When both stages were summarized through the average hierarchical score, ViT-Base achieved the highest macro F1-score, with 90.95%, followed closely by ConvNeXt-XLarge and EfficientNet-B0, with 90.85% and 90.73%, respectively. MobileNetV3-Large reached 89.94%, while ViT-Large obtained 89.76%. In comparison, the direct four-class multiclass strategy produced lower macro F1-scores, ranging from 80.46% for MobileNetV3-Large to 83.24% for EfficientNet-B0. ViT-Base and ViT-Large achieved 82.84% and 82.35%, respectively, whereas ConvNeXt-XLarge reached 81.20%.
Overall, the hierarchical binary strategy outperformed the direct multiclass formulation for all evaluated architectures. This improvement can be explained by the reduction of direct competition between the predominant fermented class and the minority unfermented subclasses, allowing the second classifier to focus on finer visual differences among under-fermented, violet, and slaty beans. Unlike the direct four-class strategy, where all categories compete simultaneously under a strongly imbalanced distribution, the hierarchical approach provides a more structured decision process and improves balanced recognition across fermentation categories. These results confirm that label-space formulation is a relevant factor in cocoa fermentation classification and that the hierarchical binary-to-multiclass strategy is a suitable approach for mitigating the impact of class imbalance in this dataset.
Considering the complete set of RGB-based experiments, the strongest model depended on the evaluation setting. Under the balanced RGB configuration, ConvNeXt-XLarge achieved the highest macro F1-score, followed closely by ViT-Base. Under the original unbalanced RGB configuration, EfficientNet-B0 obtained the highest macro F1-score, followed by ViT-Base. In the hierarchical binary-to-multiclass strategy, ViT-Base achieved the best average macro F1-score, reaching 90.95%, followed by ConvNeXt-XLarge with 90.85%. Therefore, ViT-Base was the most consistent model across experimental settings, whereas ConvNeXt-XLarge and EfficientNet-B0 were strongest under specific balanced and unbalanced RGB configurations, respectively.
To provide a more detailed statistical validation and to extend the macro-F1 analysis reported in Table 2. Table 3 includes additional confusion-matrix-derived metrics that are particularly relevant under severe class imbalance, namely macro-precision, macro-recall, macro-specificity, macro-F1, and accuracy. This analysis compares the hierarchical binary strategy against the direct four-class multiclass formulation using the full imbalanced RGB dataset, with all values reported as mean ± standard deviation across the five stratified cross-validation folds.
The results in Table 3 further confirm the robustness of the hierarchical strategy. Compared with direct four-class classification, the hierarchical approach achieved higher macro-F1 and macro-recall values with generally moderate standard deviations across models. This behavior is consistent with the strong predominance of the fermented class in the dataset, since the direct multiclass formulation is more sensitive to fold-to-fold variation in minority classes such as under-fermented, violet, and slaty. In contrast, the hierarchical strategy reduces the direct competition between the predominant fermented class and the minority unfermented subclasses, leading to more stable and balanced performance estimates.

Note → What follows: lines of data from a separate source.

-- ==== Sys2Proof/Machine/Flags.lean ====
section
/-! DEFINITION. The results and flags of the ALU, computed exactly on naturals and then reduced (43_alu.md R75),
and the two writes of a flag instruction in the order of `FLAG_ORDER` (R76). -/

namespace Sys2Proof.Machine

/-- What a flag instruction computes: the result `r` and the flag `f`. -/
structure AluOut where
  result : Byte
  flag : Bool
  deriving DecidableEq, Repr

/-- A flag as `VF` holds it. -/
def flagByte (f : Bool) : Byte := if f then 1 else 0

/-- ADD: the flag is the carry (R82). -/
def aluAdd (a b : Byte) : AluOut where
  result := BitVec.ofNat 8 ((a.toNat + b.toNat) % 256)
  flag := decide (a.toNat + b.toNat > 255)

/-- SUB, and SUBN with the operands swapped: the flag is not-borrow (R83, R85). -/
def aluSub (a b : Byte) : AluOut where
  result := BitVec.ofNat 8 ((a.toNat + 256 - b.toNat) % 256)
  flag := decide (a.toNat ≥ b.toNat)

/-- SHR: the flag is bit 0 of the source (R84). -/
def aluShr (v : Byte) : AluOut where
  result := v >>> 1
  flag := v.getLsbD 0

/-- SHL: the flag is bit 7 of the source (R86). -/
def aluShl (v : Byte) : AluOut where
  result := BitVec.ofNat 8 (v.toNat * 2 % 256)
  flag := v.getLsbD 7

/-- `write_rf(x, r, f)` (R76). -/
def State.writeFlagged (s : State) (x : Nibble) (o : AluOut) : State :=
  match s.cfg.flagOrder with
  | .flagLast => (s.setReg x o.result).setReg regF (flagByte o.flag)
  | .flagFirst => (s.setReg regF (flagByte o.flag)).setReg x o.result

/-- The sum of ADD I passed 0xFFF (49_index_memory.md R103). -/
def indexCarry (i : Word) (v : Byte) : Bool := decide (i.toNat + v.toNat > 0xFFF)

/-- `VF <- f` under `QUIRK_ADD_I_VF` (R103). -/
def State.writeIndexFlag (s : State) (f : Bool) : State :=
  if s.cfg.addIVf then s.setReg regF (flagByte f) else s

end Sys2Proof.Machine
end

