-- ==== Sys2Proof/Laws/State.lean ====
section
/-! SUPPORT. What each update does to each field, by unfolding, so that no proof unfolds a record update; and what the
accessors read after it. -/

namespace Sys2Proof.Machine

variable (s : State)

/-! ## setReg -/

@[simp] theorem State.setReg_i (r : Nibble) (b : Byte) : (s.setReg r b).i = s.i := rfl
@[simp] theorem State.setReg_pc (r : Nibble) (b : Byte) : (s.setReg r b).pc = s.pc := rfl
@[simp] theorem State.setReg_stack (r : Nibble) (b : Byte) : (s.setReg r b).stack = s.stack := rfl
@[simp] theorem State.setReg_sp (r : Nibble) (b : Byte) : (s.setReg r b).sp = s.sp := rfl
@[simp] theorem State.setReg_dt (r : Nibble) (b : Byte) : (s.setReg r b).dt = s.dt := rfl
@[simp] theorem State.setReg_st (r : Nibble) (b : Byte) : (s.setReg r b).st = s.st := rfl
@[simp] theorem State.setReg_mem (r : Nibble) (b : Byte) : (s.setReg r b).mem = s.mem := rfl
@[simp] theorem State.setReg_fb (r : Nibble) (b : Byte) : (s.setReg r b).fb = s.fb := rfl
@[simp] theorem State.setReg_dirty (r : Nibble) (b : Byte) : (s.setReg r b).dirty = s.dirty := rfl
@[simp] theorem State.setReg_keypad (r : Nibble) (b : Byte) : (s.setReg r b).keypad = s.keypad := rfl
@[simp] theorem State.setReg_fsm (r : Nibble) (b : Byte) : (s.setReg r b).fsm = s.fsm := rfl
@[simp] theorem State.setReg_waitTarget (r : Nibble) (b : Byte) : (s.setReg r b).waitTarget = s.waitTarget := rfl
@[simp] theorem State.setReg_fault (r : Nibble) (b : Byte) : (s.setReg r b).fault = s.fault := rfl
@[simp] theorem State.setReg_accCpu (r : Nibble) (b : Byte) : (s.setReg r b).accCpu = s.accCpu := rfl
@[simp] theorem State.setReg_accTimer (r : Nibble) (b : Byte) : (s.setReg r b).accTimer = s.accTimer := rfl
@[simp] theorem State.setReg_accFrame (r : Nibble) (b : Byte) : (s.setReg r b).accFrame = s.accFrame := rfl
@[simp] theorem State.setReg_cfg (r : Nibble) (b : Byte) : (s.setReg r b).cfg = s.cfg := rfl
@[simp] theorem State.setReg_rnd (r : Nibble) (b : Byte) : (s.setReg r b).rnd = s.rnd := rfl
@[simp] theorem State.setReg_draws (r : Nibble) (b : Byte) : (s.setReg r b).draws = s.draws := rfl
@[simp] theorem State.setReg_inbox (r : Nibble) (b : Byte) : (s.setReg r b).inbox = s.inbox := rfl

/-! ## writeByte -/

@[simp] theorem State.writeByte_regs (a : Addr) (v : Byte) : (s.writeByte a v).regs = s.regs := rfl
@[simp] theorem State.writeByte_i (a : Addr) (v : Byte) : (s.writeByte a v).i = s.i := rfl
@[simp] theorem State.writeByte_pc (a : Addr) (v : Byte) : (s.writeByte a v).pc = s.pc := rfl
@[simp] theorem State.writeByte_stack (a : Addr) (v : Byte) : (s.writeByte a v).stack = s.stack := rfl
@[simp] theorem State.writeByte_sp (a : Addr) (v : Byte) : (s.writeByte a v).sp = s.sp := rfl
@[simp] theorem State.writeByte_dt (a : Addr) (v : Byte) : (s.writeByte a v).dt = s.dt := rfl
@[simp] theorem State.writeByte_st (a : Addr) (v : Byte) : (s.writeByte a v).st = s.st := rfl
@[simp] theorem State.writeByte_mem (a : Addr) (v : Byte) : (s.writeByte a v).mem = Memory.write s.cfg s.mem a.toNat v := rfl
@[simp] theorem State.writeByte_fb (a : Addr) (v : Byte) : (s.writeByte a v).fb = s.fb := rfl
@[simp] theorem State.writeByte_dirty (a : Addr) (v : Byte) : (s.writeByte a v).dirty = s.dirty := rfl
@[simp] theorem State.writeByte_keypad (a : Addr) (v : Byte) : (s.writeByte a v).keypad = s.keypad := rfl
@[simp] theorem State.writeByte_fsm (a : Addr) (v : Byte) : (s.writeByte a v).fsm = s.fsm := rfl
@[simp] theorem State.writeByte_waitTarget (a : Addr) (v : Byte) : (s.writeByte a v).waitTarget = s.waitTarget := rfl
@[simp] theorem State.writeByte_fault (a : Addr) (v : Byte) : (s.writeByte a v).fault = s.fault := rfl
@[simp] theorem State.writeByte_accCpu (a : Addr) (v : Byte) : (s.writeByte a v).accCpu = s.accCpu := rfl
@[simp] theorem State.writeByte_accTimer (a : Addr) (v : Byte) : (s.writeByte a v).accTimer = s.accTimer := rfl
@[simp] theorem State.writeByte_accFrame (a : Addr) (v : Byte) : (s.writeByte a v).accFrame = s.accFrame := rfl
@[simp] theorem State.writeByte_cfg (a : Addr) (v : Byte) : (s.writeByte a v).cfg = s.cfg := rfl
@[simp] theorem State.writeByte_rnd (a : Addr) (v : Byte) : (s.writeByte a v).rnd = s.rnd := rfl
@[simp] theorem State.writeByte_draws (a : Addr) (v : Byte) : (s.writeByte a v).draws = s.draws := rfl
@[simp] theorem State.writeByte_inbox (a : Addr) (v : Byte) : (s.writeByte a v).inbox = s.inbox := rfl

/-! ## setI -/

@[simp] theorem State.setI_regs (e : Nat) : (s.setI e).regs = s.regs := rfl
@[simp] theorem State.setI_i (e : Nat) : (s.setI e).i = maskIndex e := rfl
@[simp] theorem State.setI_pc (e : Nat) : (s.setI e).pc = s.pc := rfl
@[simp] theorem State.setI_stack (e : Nat) : (s.setI e).stack = s.stack := rfl
@[simp] theorem State.setI_sp (e : Nat) : (s.setI e).sp = s.sp := rfl
@[simp] theorem State.setI_dt (e : Nat) : (s.setI e).dt = s.dt := rfl
@[simp] theorem State.setI_st (e : Nat) : (s.setI e).st = s.st := rfl
@[simp] theorem State.setI_mem (e : Nat) : (s.setI e).mem = s.mem := rfl
@[simp] theorem State.setI_fb (e : Nat) : (s.setI e).fb = s.fb := rfl
@[simp] theorem State.setI_dirty (e : Nat) : (s.setI e).dirty = s.dirty := rfl
@[simp] theorem State.setI_keypad (e : Nat) : (s.setI e).keypad = s.keypad := rfl
@[simp] theorem State.setI_fsm (e : Nat) : (s.setI e).fsm = s.fsm := rfl
@[simp] theorem State.setI_waitTarget (e : Nat) : (s.setI e).waitTarget = s.waitTarget := rfl
@[simp] theorem State.setI_fault (e : Nat) : (s.setI e).fault = s.fault := rfl
@[simp] theorem State.setI_accCpu (e : Nat) : (s.setI e).accCpu = s.accCpu := rfl
@[simp] theorem State.setI_accTimer (e : Nat) : (s.setI e).accTimer = s.accTimer := rfl
@[simp] theorem State.setI_accFrame (e : Nat) : (s.setI e).accFrame = s.accFrame := rfl
@[simp] theorem State.setI_cfg (e : Nat) : (s.setI e).cfg = s.cfg := rfl
@[simp] theorem State.setI_rnd (e : Nat) : (s.setI e).rnd = s.rnd := rfl
@[simp] theorem State.setI_draws (e : Nat) : (s.setI e).draws = s.draws := rfl
@[simp] theorem State.setI_inbox (e : Nat) : (s.setI e).inbox = s.inbox := rfl

/-! ## setPc -/

@[simp] theorem State.setPc_regs (a : Addr) : (s.setPc a).regs = s.regs := rfl
@[simp] theorem State.setPc_i (a : Addr) : (s.setPc a).i = s.i := rfl
@[simp] theorem State.setPc_pc (a : Addr) : (s.setPc a).pc = a := rfl
@[simp] theorem State.setPc_stack (a : Addr) : (s.setPc a).stack = s.stack := rfl
@[simp] theorem State.setPc_sp (a : Addr) : (s.setPc a).sp = s.sp := rfl
@[simp] theorem State.setPc_dt (a : Addr) : (s.setPc a).dt = s.dt := rfl
@[simp] theorem State.setPc_st (a : Addr) : (s.setPc a).st = s.st := rfl
@[simp] theorem State.setPc_mem (a : Addr) : (s.setPc a).mem = s.mem := rfl
@[simp] theorem State.setPc_fb (a : Addr) : (s.setPc a).fb = s.fb := rfl
@[simp] theorem State.setPc_dirty (a : Addr) : (s.setPc a).dirty = s.dirty := rfl
@[simp] theorem State.setPc_keypad (a : Addr) : (s.setPc a).keypad = s.keypad := rfl
@[simp] theorem State.setPc_fsm (a : Addr) : (s.setPc a).fsm = s.fsm := rfl
@[simp] theorem State.setPc_waitTarget (a : Addr) : (s.setPc a).waitTarget = s.waitTarget := rfl
@[simp] theorem State.setPc_fault (a : Addr) : (s.setPc a).fault = s.fault := rfl
@[simp] theorem State.setPc_accCpu (a : Addr) : (s.setPc a).accCpu = s.accCpu := rfl
@[simp] theorem State.setPc_accTimer (a : Addr) : (s.setPc a).accTimer = s.accTimer := rfl
@[simp] theorem State.setPc_accFrame (a : Addr) : (s.setPc a).accFrame = s.accFrame := rfl
@[simp] theorem State.setPc_cfg (a : Addr) : (s.setPc a).cfg = s.cfg := rfl
@[simp] theorem State.setPc_rnd (a : Addr) : (s.setPc a).rnd = s.rnd := rfl
@[simp] theorem State.setPc_draws (a : Addr) : (s.setPc a).draws = s.draws := rfl
@[simp] theorem State.setPc_inbox (a : Addr) : (s.setPc a).inbox = s.inbox := rfl

/-! ## setDt -/

@[simp] theorem State.setDt_regs (b : Byte) : (s.setDt b).regs = s.regs := rfl
@[simp] theorem State.setDt_i (b : Byte) : (s.setDt b).i = s.i := rfl
@[simp] theorem State.setDt_pc (b : Byte) : (s.setDt b).pc = s.pc := rfl
@[simp] theorem State.setDt_stack (b : Byte) : (s.setDt b).stack = s.stack := rfl
@[simp] theorem State.setDt_sp (b : Byte) : (s.setDt b).sp = s.sp := rfl
@[simp] theorem State.setDt_dt (b : Byte) : (s.setDt b).dt = b := rfl
@[simp] theorem State.setDt_st (b : Byte) : (s.setDt b).st = s.st := rfl
@[simp] theorem State.setDt_mem (b : Byte) : (s.setDt b).mem = s.mem := rfl
@[simp] theorem State.setDt_fb (b : Byte) : (s.setDt b).fb = s.fb := rfl
@[simp] theorem State.setDt_dirty (b : Byte) : (s.setDt b).dirty = s.dirty := rfl
@[simp] theorem State.setDt_keypad (b : Byte) : (s.setDt b).keypad = s.keypad := rfl
@[simp] theorem State.setDt_fsm (b : Byte) : (s.setDt b).fsm = s.fsm := rfl
@[simp] theorem State.setDt_waitTarget (b : Byte) : (s.setDt b).waitTarget = s.waitTarget := rfl
@[simp] theorem State.setDt_fault (b : Byte) : (s.setDt b).fault = s.fault := rfl
@[simp] theorem State.setDt_accCpu (b : Byte) : (s.setDt b).accCpu = s.accCpu := rfl
@[simp] theorem State.setDt_accTimer (b : Byte) : (s.setDt b).accTimer = s.accTimer := rfl
@[simp] theorem State.setDt_accFrame (b : Byte) : (s.setDt b).accFrame = s.accFrame := rfl
@[simp] theorem State.setDt_cfg (b : Byte) : (s.setDt b).cfg = s.cfg := rfl
@[simp] theorem State.setDt_rnd (b : Byte) : (s.setDt b).rnd = s.rnd := rfl
@[simp] theorem State.setDt_draws (b : Byte) : (s.setDt b).draws = s.draws := rfl
@[simp] theorem State.setDt_inbox (b : Byte) : (s.setDt b).inbox = s.inbox := rfl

3.6. Framework for Inference Classification Task Using Different Models

Based on the experimental results obtained, an inference framework was developed for the objective evaluation of cocoa quality in Colombia, as illustrated in Figure 6. This interface integrates the evaluated high-performance architectures, such as ConvNeXt-XLarge and Vision Transformer (ViT), allowing the processing of images from the cut test in RGB and HSV color spaces. It should be noted that inference is performed on segmented single-bean images rather than directly on raw tray images. Accordingly, tray-level image acquisition is used during dataset generation, whereas the deployed classification stage in the framework is performed at the individual bean level. The system provides multiple model configurations, including binary classification models for separating fermented from unfermented beans, and multi-class models for detailed quality assessment. Following the descriptors of the NTC 1252 standard, the interface quantifies the level of fermentation by accurately identifying the states of: fermented, under-fermented, violet, and slaty. This tool transforms the findings of laboratory experiments into a functional system capable of mitigating human subjectivity, providing reliable real-time metrics for decision-making in the post-harvest chain. From a deployment perspective, the proposed framework is compatible with edge and mobile scenarios, particularly when compact backbones or reduced-capacity model variants are used, making real-time or near-real-time inference feasible in resource-constrained environments.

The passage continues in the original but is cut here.